There are other issues that might also confound a head-to-head comparison of diagnostic rates achieved by GWS and conventional genetic testing in critically ill infants. These include the fact that different diagnoses may be made in the two arms of the study, with GWS being more sensitive for most variants that cause Mendelian disease and conventional testing being more sensitive for some others (e.g., trinucleotide repeat expansions). In addition, GWS analysis pipelines identify more than one Mendelian diagnosis in about 5% of cases, sometimes producing a “blended” phenotype, sometimes with each variant producing its own separate characteristic phenotype, and sometimes with a secondary finding that is completely unrelated to the indication(s) for testing.[58,59]

Nevertheless, comparing the benefits and costs of diagnostic GWS with the current standard of care per case of serious genetic disease identified holds promise as a practical means of assessing clinical value in a NICU or PICU setting, and in other contexts as well.

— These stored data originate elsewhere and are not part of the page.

-- ==== Sys2Proof/Machine/Immediate.lean ====
section
/-! DEFINITION. The meanings of LDI, MOV and LSI (41_ldi_mov_lsi.md). -/

namespace Sys2Proof.Machine

/-- LDI: `x[0] <- imm15`, then the flags (R180). -/
def execLdi (imm15 : BitVec 15) (s : State) : Host.Outcome State Fault Refusal :=
  .next (s.aluResult .ldi 0 true 0 0 imm15.toNat)

/-- MOV: `raw := x[Rs] + imm2` (R181). -/
def execMov (rd rs : Reg) (imm2 : BitVec 2) (s : State) : Host.Outcome State Fault Refusal :=
  .next (s.aluResult .mov rd true (s.reg rs) (zext imm2) ((s.reg rs).toNat + imm2.toNat))

/-- LSI: `raw := sext(imm5)`, so a negative immediate sets C (R182). -/
def execLsi (rd : Reg) (imm5 : BitVec 5) (s : State) : Host.Outcome State Fault Refusal :=
  .next (s.aluResult .lsi rd true 0 0 imm5.toInt)

end Sys2Proof.Machine
end

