/-! `commit` touches R15, CS and the pending transfer only. -/

@[simp] theorem State.ds_commit (s : State) (t : Pending) : (s.commit t).ds = s.ds := rfl
@[simp] theorem State.ss_commit (s : State) (t : Pending) : (s.commit t).ss = s.ss := rfl
@[simp] theorem State.es_commit (s : State) (t : Pending) : (s.commit t).es = s.es := rfl
@[simp] theorem State.psw_commit (s : State) (t : Pending) : (s.commit t).psw = s.psw := rfl
@[simp] theorem State.pswShadow_commit (s : State) (t : Pending) : (s.commit t).pswShadow = s.pswShadow := rfl
@[simp] theorem State.pcShadow_commit (s : State) (t : Pending) : (s.commit t).pcShadow = s.pcShadow := rfl
@[simp] theorem State.csShadow_commit (s : State) (t : Pending) : (s.commit t).csShadow = s.csShadow := rfl
@[simp] theorem State.running_commit (s : State) (t : Pending) : (s.commit t).running = s.running := rfl
@[simp] theorem State.mem_commit (s : State) (t : Pending) : (s.commit t).mem = s.mem := rfl
@[simp] theorem State.observed_commit (s : State) (t : Pending) : (s.commit t).observed = s.observed := rfl
@[simp] theorem State.pend_commit (s : State) (t : Pending) : (s.commit t).pend = none := rfl
@[simp] theorem State.cs_commit (s : State) (t : Pending) : (s.commit t).cs = t.targetCs.getD s.cs := rfl
@[simp] theorem State.reg_commit (s : State) (t : Pending) (r : Reg) :
    (s.commit t).reg r = if r = pcReg then t.targetPc else s.reg r := State.reg_setReg s pcReg r t.targetPc
@[simp] theorem State.pc_commit (s : State) (t : Pending) : (s.commit t).pc = t.targetPc := by simp [State.pc]

/-! `trapEntry` touches R15, CS, the PSW and PSW' only. -/

@[simp] theorem State.ds_trapEntry (s : State) : (s.trapEntry).ds = s.ds := rfl
@[simp] theorem State.ss_trapEntry (s : State) : (s.trapEntry).ss = s.ss := rfl
@[simp] theorem State.es_trapEntry (s : State) : (s.trapEntry).es = s.es := rfl
@[simp] theorem State.pcShadow_trapEntry (s : State) : (s.trapEntry).pcShadow = s.pcShadow := rfl
@[simp] theorem State.csShadow_trapEntry (s : State) : (s.trapEntry).csShadow = s.csShadow := rfl
@[simp] theorem State.pend_trapEntry (s : State) : (s.trapEntry).pend = s.pend := rfl
@[simp] theorem State.running_trapEntry (s : State) : (s.trapEntry).running = s.running := rfl
@[simp] theorem State.mem_trapEntry (s : State) : (s.trapEntry).mem = s.mem := rfl
@[simp] theorem State.observed_trapEntry (s : State) : (s.trapEntry).observed = s.observed := rfl
@[simp] theorem State.cs_trapEntry (s : State) : s.trapEntry.cs = Config.swiCs := rfl
@[simp] theorem State.psw_trapEntry (s : State) : s.trapEntry.psw = pswWithView s.psw true false := rfl
@[simp] theorem State.pswShadow_trapEntry (s : State) : s.trapEntry.pswShadow = s.psw := rfl
@[simp] theorem State.reg_trapEntry (s : State) (r : Reg) :
    s.trapEntry.reg r = if r = pcReg then Config.swiPc else s.reg r := State.reg_setReg s pcReg r Config.swiPc

/-! `trapReturn` touches the PSW only. -/

@[simp] theorem State.x_trapReturn (s : State) : (s.trapReturn).x = s.x := rfl
@[simp] theorem State.cs_trapReturn (s : State) : (s.trapReturn).cs = s.cs := rfl
@[simp] theorem State.ds_trapReturn (s : State) : (s.trapReturn).ds = s.ds := rfl
@[simp] theorem State.ss_trapReturn (s : State) : (s.trapReturn).ss = s.ss := rfl
@[simp] theorem State.es_trapReturn (s : State) : (s.trapReturn).es = s.es := rfl
@[simp] theorem State.pswShadow_trapReturn (s : State) : (s.trapReturn).pswShadow = s.pswShadow := rfl
@[simp] theorem State.pcShadow_trapReturn (s : State) : (s.trapReturn).pcShadow = s.pcShadow := rfl
@[simp] theorem State.csShadow_trapReturn (s : State) : (s.trapReturn).csShadow = s.csShadow := rfl
@[simp] theorem State.pend_trapReturn (s : State) : (s.trapReturn).pend = s.pend := rfl
@[simp] theorem State.running_trapReturn (s : State) : (s.trapReturn).running = s.running := rfl
@[simp] theorem State.mem_trapReturn (s : State) : (s.trapReturn).mem = s.mem := rfl
@[simp] theorem State.observed_trapReturn (s : State) : (s.trapReturn).observed = s.observed := rfl
@[simp] theorem State.reg_trapReturn (s : State) (r : Reg) : (s.trapReturn).reg r = s.reg r := rfl
@[simp] theorem State.seg_trapReturn (s : State) (k : SegReg) : (s.trapReturn).seg k = s.seg k := by cases k <;> rfl
@[simp] theorem State.psw_trapReturn (s : State) : s.trapReturn.psw = pswWithView s.psw false (pswI s.psw) := rfl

For a comparative study to provide the robust evidence that is needed, both costs and benefits will have to be to be collected in a rigorous prospective manner, and the results will need to be analyzed comprehensively.

Conclusions

On the basis of the foregoing considerations, we conclude that:

Diagnostic genome-wide sequencing shows great promise for improving the management of acutely ill infants in a NICU or PICU setting.

Before diagnostic GWS can be considered to be a standard of care, the test must first be shown to have analytical validity and clear clinical value.

Evaluating diagnostic GWS as a comprehensive scan for major genetic disease provides a practical approach to assessing its clinical value in acutely ill infants.

The analytical validity of diagnostic GWS can be assessed using standard reference specimens and data.

Total mortality over a defined period of time might serve as a compelling summary measure to assess the clinical value of diagnostic GWS in comparison with conventional genetic testing in acutely ill infants. This will only be possible if lifesaving treatments enabled by precision diagnosis are frequent enough. Mortality is unlikely to be useful as an outcome measure in comparing incremental changes in diagnostic GWS, such as different sequencing technologies or improvements in bioinformatics software.

Summary outcomes, such as hospital length of stay, QALYs, or DALYs, which have been used for cost-effectiveness studies in other contexts, are incomplete or difficult to obtain as metrics for comprehensive assessment of diagnostic GWS in infants in an intensive care setting.

Comparing diagnostic GWS with the current standard of care per case of serious genetic disease diagnosed can provide a practical means of assessing clinical value. Such comparisons should be designed and carried out in a scientifically rigorous manner through collaboration of clinical investigators, health services researchers, and health economists. These studies are needed to determine if clinical GWS should be supported by healthcare systems and private insurers as the standard of care for diagnosis of genetic disease in seriously ill newborn infants.